In certain circles, Jackie Kennedy was already emblazoned as a queer icon, her cultish interest in surface itself a beacon for the demographic. It’s not that gay and queer men like surface for the sake of depthlessness, but they, like she, found depth in exteriority, substance in style, and meaning in the twee and corny. The things disregarded by others, she plastered the White House walls with. Larrain’s Jackie recreates the filming of the landmark White House tour, and there’s not a detail left unappreciated in Jackie’s overview. Repeatedly, she notes that these objects – totems of history and, in a grander sense, American mythology – risked being lost or ignored. It’s ironic that these doohickeys, paintings, sculptures, chairs, etc. should risk being ignored as they, like some of her fans, exist in ostentation, imploring to be appreciated and to have depth read into them.
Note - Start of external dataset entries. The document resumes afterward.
-- ==== Sys2Proof/Machine/Operands.lean ====
section
/-! DEFINITION. The operand forms: every operand comes from the stack (spec/30_encoding.md R60, spec/43_alu.md R160). -/

namespace Sys2Proof.Machine

/-- The one-operand form: pop `a`, push `f a`, advance (R160). -/
def unary (f : Byte → Byte) (s : State) : Host.Outcome State Fault Refusal :=
  let p := pop s
  .next (advance (push (f p.1) p.2))

/-- The two-operand form: pop `b`, then `a`, push `f a b`, advance (R160). -/
def binary (f : Byte → Byte → Byte) (s : State) : Host.Outcome State Fault Refusal :=
  let p := pop s
  let q := pop p.2
  .next (advance (push (f q.1 p.1) q.2))

/-- The two-operand form of division and remainder: as `binary`, but a zero divisor `b` raises cause ARITH (R164,
R165). -/
def divisive (f : Byte → Byte → Byte) (s : State) : Host.Outcome State Fault Refusal :=
  let p := pop s
  let q := pop p.2
  if p.1 = 0 then .next (raiseFault .arith s q.2) else .next (advance (push (f q.1 p.1) q.2))

end Sys2Proof.Machine
end

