-- ==== Sys2Proof/Certificates/Slice0/Obligations.lean ====
section
/-! DEFINITION. The statements for the provers. Where a docstring says "the spec's own choice D<n>", the clause rests on
a decision of spec/92_eei_decisions.md and not on the source; where it names a log entry, the clause is the model's. -/

open Sys2Proof Sys2Proof.Machine

/-! ### Encoding and the step cycle -/

/-- A few words written out from the encoding table of R62, one of each family, decode to their instructions. -/
def Obligations.OpcodeWordsDecode : Prop :=
  decode 0b01111000 = .halt ∧ decode 0b00110000 = .pushn0 ∧ decode 0b01100110 = .pushn15 ∧
  decode 0b00101110 = .comb ∧ decode 0b01101001 = .indec ∧ decode 0b00100010 = .dump ∧ decode 0b01000000 = .swap ∧
  decode 0b00101011 = .add ∧ decode 0b01011000 = .xor ∧ decode 0b01100111 = .jmp ∧ decode 0b01101010 = .jnz ∧
  decode 0b01101100 = .load ∧ decode 0b01110011 = .store ∧ decode 0b01000001 = .unrecognized 0b01000001

/-- R69: the decoder is total; it follows the map of R62 row by row, and every byte of R63's list halts; each of the
256 byte values is in exactly one of the two. -/
def Obligations.DecodeFollowsTheOpcodeMap : Prop :=
  (∀ row ∈ opcodeMap, decode row.1 = row.2 ∧ unrecognizedByte row.1 = false) ∧ opcodeMap.length = 44 ∧
  (∀ op : Byte, unrecognizedByte op = true → decode op = .unrecognized op ∧
    ∀ s, exec (decode op) s = exec .halt s) ∧
  ∀ op : Byte, unrecognizedByte op = true ∨ ∃ row ∈ opcodeMap, row.1 = op

/-- Decoding and encoding agree in both directions, on one byte. -/
def Obligations.DecodeAndEncodeAreInverse : Prop :=
  (∀ i : Instr, i.wellFormed = true → decode (encode i) = i) ∧
  ∀ op : Byte, (decode op).wellFormed = true ∧ encode (decode op) = op

/-- A program of well-formed instructions, encoded and launched, is fetched back instruction by instruction at every
address; past its end every address holds the unrecognized byte 0x00. The image starts at address 0 (R400) and `pc` is
0 (the spec's own choice D2). -/
def Obligations.LoadedProgramIsFetchedBack : Prop :=
  ∀ (h : HostStreams) (program : List Instr), (∀ i ∈ program, i.wellFormed = true) → program.length ≤ 256 →
    ∃ s, launch h (encodeProgram program) = .next s ∧ s.pc = 0 ∧
      ∀ k : Nat, k < 256 → current (jump (BitVec.ofNat 8 k) s) = program.getD k (.unrecognized 0x00)

/-- A Step in RUNNING runs the instruction whose byte stands at `pc`: `step` is `exec` of it, with nothing around it
(R68). -/
def Obligations.StepRunsTheDecodedInstruction : Prop :=
  ∀ s : State, s.rs = .running →
    step s = exec (decode (readMem s s.pc)) s ∧
    ∀ i : Instr, i.wellFormed = true → readMem s s.pc = encode i → step s = exec i s

/-- A Step in a terminal state changes nothing (the spec's own choice D21 of R70, log 8), nor does any number of
them. -/
def Obligations.TerminalStatesStayPut : Prop :=
  ∀ (s : State) (n : Nat), s.rs ≠ .running → step s = .next s ∧ core.run n s = .next s

/-- Every Step has a successor, but for one case: a core that already waits, at an instruction that reads input, with no
answer (R30, R65; the model's form of the wait, log 3). No step refuses. That a terminal state has a successor, itself,
is the spec's own choice D21 of R70, which allows none instead (log 8). -/
def Obligations.OnlyAWaitingReadHasNoSuccessor : Prop :=
  ∀ s : State, (∃ t, step s = .next t) ∨
    (step s = .fault .inputPending ∧ s.rs = .running ∧ s.wait = true ∧ s.inEnded = false ∧
      (current s = .indec ∧ linePending s ∨ current s = .inbyte ∧ s.input = []))

/-! ### Reset and launch -/

/-- What reset with the empty image leaves: every cell 0x00, `sp` 0xFF, RUNNING, not waiting, no output; `pc` 0x00 is
the spec's own choice D2, the empty input and the replies are the model's (logs 2 and 4) and are not stated. -/
def Obligations.ResetLeavesTheSpecsValues : Prop :=
  (∀ a : Addr, readMem State.reset a = 0x00) ∧ State.reset.sp = 0xFF ∧ State.reset.pc = 0x00 ∧
  State.reset.rs = .running ∧ State.reset.wait = false ∧ State.reset.out = []

/-- A launch with at most 256 bytes gives the image at 0 and up, zeros behind it, and the reset registers; a longer
image is refused (the spec's own choice D13). -/
def Obligations.LaunchLoadsTheImage : Prop :=
  ∀ (h : HostStreams) (img : List Byte),
    (img.length ≤ 256 → ∃ s, launch h img = .next s ∧
      (∀ k : Nat, k < 256 → readMem s (BitVec.ofNat 8 k) = img.getD k 0x00) ∧
      s.pc = 0x00 ∧ s.sp = 0xFF ∧ s.rs = .running ∧ s.wait = false ∧ s.out = [] ∧
      s.input = h.input ∧ s.inEnded = h.inEnded) ∧
    (256 < img.length → launch h img = .refused (.imageTooLong img.length))

/-- A program line is launched as the image `LOAD_IMAGE` makes of it, a parameter (log 11). The spec's default, its own
choice D13, drops a final LF and a CR just before it, and nothing else. -/
def Obligations.ProgramLineIsLaunchedAsItsImage : Prop :=
  (∀ (h : HostStreams) (line : List Byte), launchLine h line = launch h (Config.loadImage line)) ∧
  (∀ (h : HostStreams) (text : List Byte), launchLineDefault h (text ++ [cr, lf]) = launch h text) ∧
  (∀ (h : HostStreams) (text : List Byte), text.getLast? ≠ some cr →
    launchLineDefault h (text ++ [lf]) = launch h text) ∧
  ∀ (h : HostStreams) (line : List Byte), line.getLast? ≠ some lf → launchLineDefault h line = launch h line

/-- Nothing of a run survives into the next one but what it left of the input: two old machines that left the same
input give the same new machine (R406). -/
def Obligations.OnlyInputSurvivesARun : Prop :=
  ∀ (old old' : State) (n : Nat) (h : HostStreams) (img : List Byte),
    old.input = old'.input → old.inEnded = old'.inEnded → relaunch old n h img = relaunch old' n h img

/-! ### Memory and the stack -/

/-- A read gives the last value written to the cell, and a write to one cell leaves every other cell (R42). -/
def Obligations.ReadGivesTheLastWrite : Prop :=
  ∀ (s : State) (a : Addr) (v : Byte), onlyCell a v s (writeMem s a v) ∧ sameMemory s (jump a s)

/-- Two memories in canonical form that read the same at all 256 addresses are the same list. -/
def Obligations.CanonicalMemoryIsDeterminedByItsCells : Prop :=
  ∀ m n : Memory, m.wf = true → n.wf = true → (∀ a : Nat, a < 256 → m.read a = n.read a) → m = n

/-- `Push`: it writes exactly the cell at `sp` and moves `sp` down by one, modulo 256, and nothing else changes. That
the cell is written before `sp` moves is the spec's own choice D1. -/
def Obligations.PushWritesTheFreeCell : Prop :=
  ∀ (v : Byte) (s : State), onlyCell s.sp v s (push v s) ∧ (push v s).sp.toNat = (s.sp.toNat + 255) % 256 ∧
    (push v s).pc = s.pc ∧ (push v s).rs = s.rs ∧ samePorts s (push v s)

/-- `Pop`: it moves `sp` up by one, modulo 256, reads that cell and writes none. That `sp` moves before the read is the
spec's own choice D1. -/
def Obligations.PopReadsTheCellAbove : Prop :=
  ∀ s : State, (pop s).1 = readMem s (pop s).2.sp ∧ (pop s).2.sp.toNat = (s.sp.toNat + 1) % 256 ∧
    (pop s).2.mem = s.mem ∧ (pop s).2.pc = s.pc ∧ (pop s).2.rs = s.rs ∧ samePorts s (pop s).2

/-- Up to 256 pushes followed by as many pops give the values back in reverse order and restore `sp` (W7 of
95_test_vectors, for every start and every number of values). -/
def Obligations.PushedBytesPopInReverse : Prop :=
  ∀ (s : State) (vs : List Byte), vs.length ≤ 256 →
    (popAll vs.length (pushAll vs s)).1 = vs.reverse ∧ (popAll vs.length (pushAll vs s)).2.sp = s.sp

/-- R53: a store is seen by the next fetch of its address, and so is a push, whichever cell it writes; a program that
stores into the byte after its `s` runs the byte it stored; every Step fetches `mem[pc]` afresh. -/
def Obligations.FetchSeesTheStoredByte : Prop :=
  (∀ (s : State) (a : Addr) (v : Byte), current (jump a (writeMem s a v)) = decode v) ∧
  (∀ (s : State) (v : Byte) (a : Addr), current (jump a (push v s)) = decode (readMem (push v s) a)) ∧
  (∀ s t : State, s.rs = .running → current s = .store → operandB s = s.pc + 1 → step s = .next t →
    step t = exec (decode (operandA s)) t) ∧
  ∀ s : State, s.rs = .running → step s = exec (decode (readMem s s.pc)) s

/-- Where an instruction completes, `sp` has moved by the column "Net sp" of R62's table, modulo 256. -/
def Obligations.CompletedInstructionMovesSpByTheTable : Prop :=
  ∀ (i : Instr) (s t : State), exec i s = .next t → t.rs = .running → t.wait = false → t.sp = s.sp + netSp i

/-! ### Halt, literals, combine -/

/-- `x` and every unrecognized byte set `rs` to HALTED and change nothing else: no cell, no register, no output. That
`pc` is not advanced is the spec's own choice D6. -/
def Obligations.HaltChangesOnlyTheRunState : Prop :=
  (∀ s : State, exec .halt s = .next { s with rs := .halted }) ∧
  ∀ (op : Byte) (s : State), exec (.unrecognized op) s = .next { s with rs := .halted }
She moves, in this scene, from item to item, being sure to smile, hold herself as poised as possible, trying to facilitate, successfully or otherwise, a level of intimacy between her and the viewer. There’s a certain level of failure at this, given that Jackie, or at least Portman’s iteration of her, is so preoccupied with the performance for an audience that intimacy, or an approximation of it, doesn’t really register. And isn’t that just a coastal elite queer social scene anyways? A performance that’s almost perfect, but affected in a way that everyone knows it’s a performance and the lovingly familiar inwardness doesn’t matter? You, like her, become a show, which is not by any means something wrong, but something all the same. Her hair is coiffed, a string of pearls wrapped around her neck, and her outfit is so red it nearly bleeds. And then she opens her mouth…

What is it about Jackie Kennedy’s voice that has made it so much the focus of how we talk about her and, in turn, how we talk about this film (and any other interpretation of her)? It sounds like a cat who has sharpened her teeth on marbles in her mouth, or like brushing one’s tongue with a mixture of garlic and salt and pepper and sugar, or perhaps like the Nuevo riche. Dollars and cents, not so newly minted, but not with as deep a history either. Jackie is new money trying to pass herself off as old money; there is a certain amount of calculated excess involved. It is, in essence, camp.

But what to make of all of these elements in this one film? The most important thing is that Jackie, and Larrain, are cognizant of the way she’s putting herself together, of the very presentation to the audience. That is what Jackie is about, as it tells us time and time again. It’s framed around her interview with Life’s Theodore H. White, the copy of which she had a hand in editing. The interview was conducted mere days after John F. Kennedy’s and what she does during this, at least in the film, is spin fiction from tragedy. That’s the key to its queer appeal. Fiction, gradiosity, and glorious opulence from the worst of times.

The Elusive Good Biopic

Jackie is about the conflict of constructing an identity that is uses struggle and tragedy as its foundation, where melancholy and a facsimile of lavishness converge to become one. Larrain employs horror film techniques to amplify the psychological and emotional ravaging, and the film has to walk the line of earnestness, but inevitably slips into nonsense. True, the emotions are real, but the execution nonetheless makes it so these emotions are heightened to the point of excess.

“Writing gives you the illusion of control, and then you realize it’s just an illusion, that people are going to bring their own stuff into it,” David Sedaris once wrote. That is, to some degree, the lesson of Jackie. In spite of the control she tries to wield in the fiction making, in the legacy making, in the myth constructing, she still rides home in a car and looks out of a window to see something resembling a factory line of Jackie-like mannequins, faceless and lifeless yet made in her image. Her story is not her own, and, in many ways, that fight to control one’s own narrative, the very struggle of it, is not only deeply human, but incredibly queer.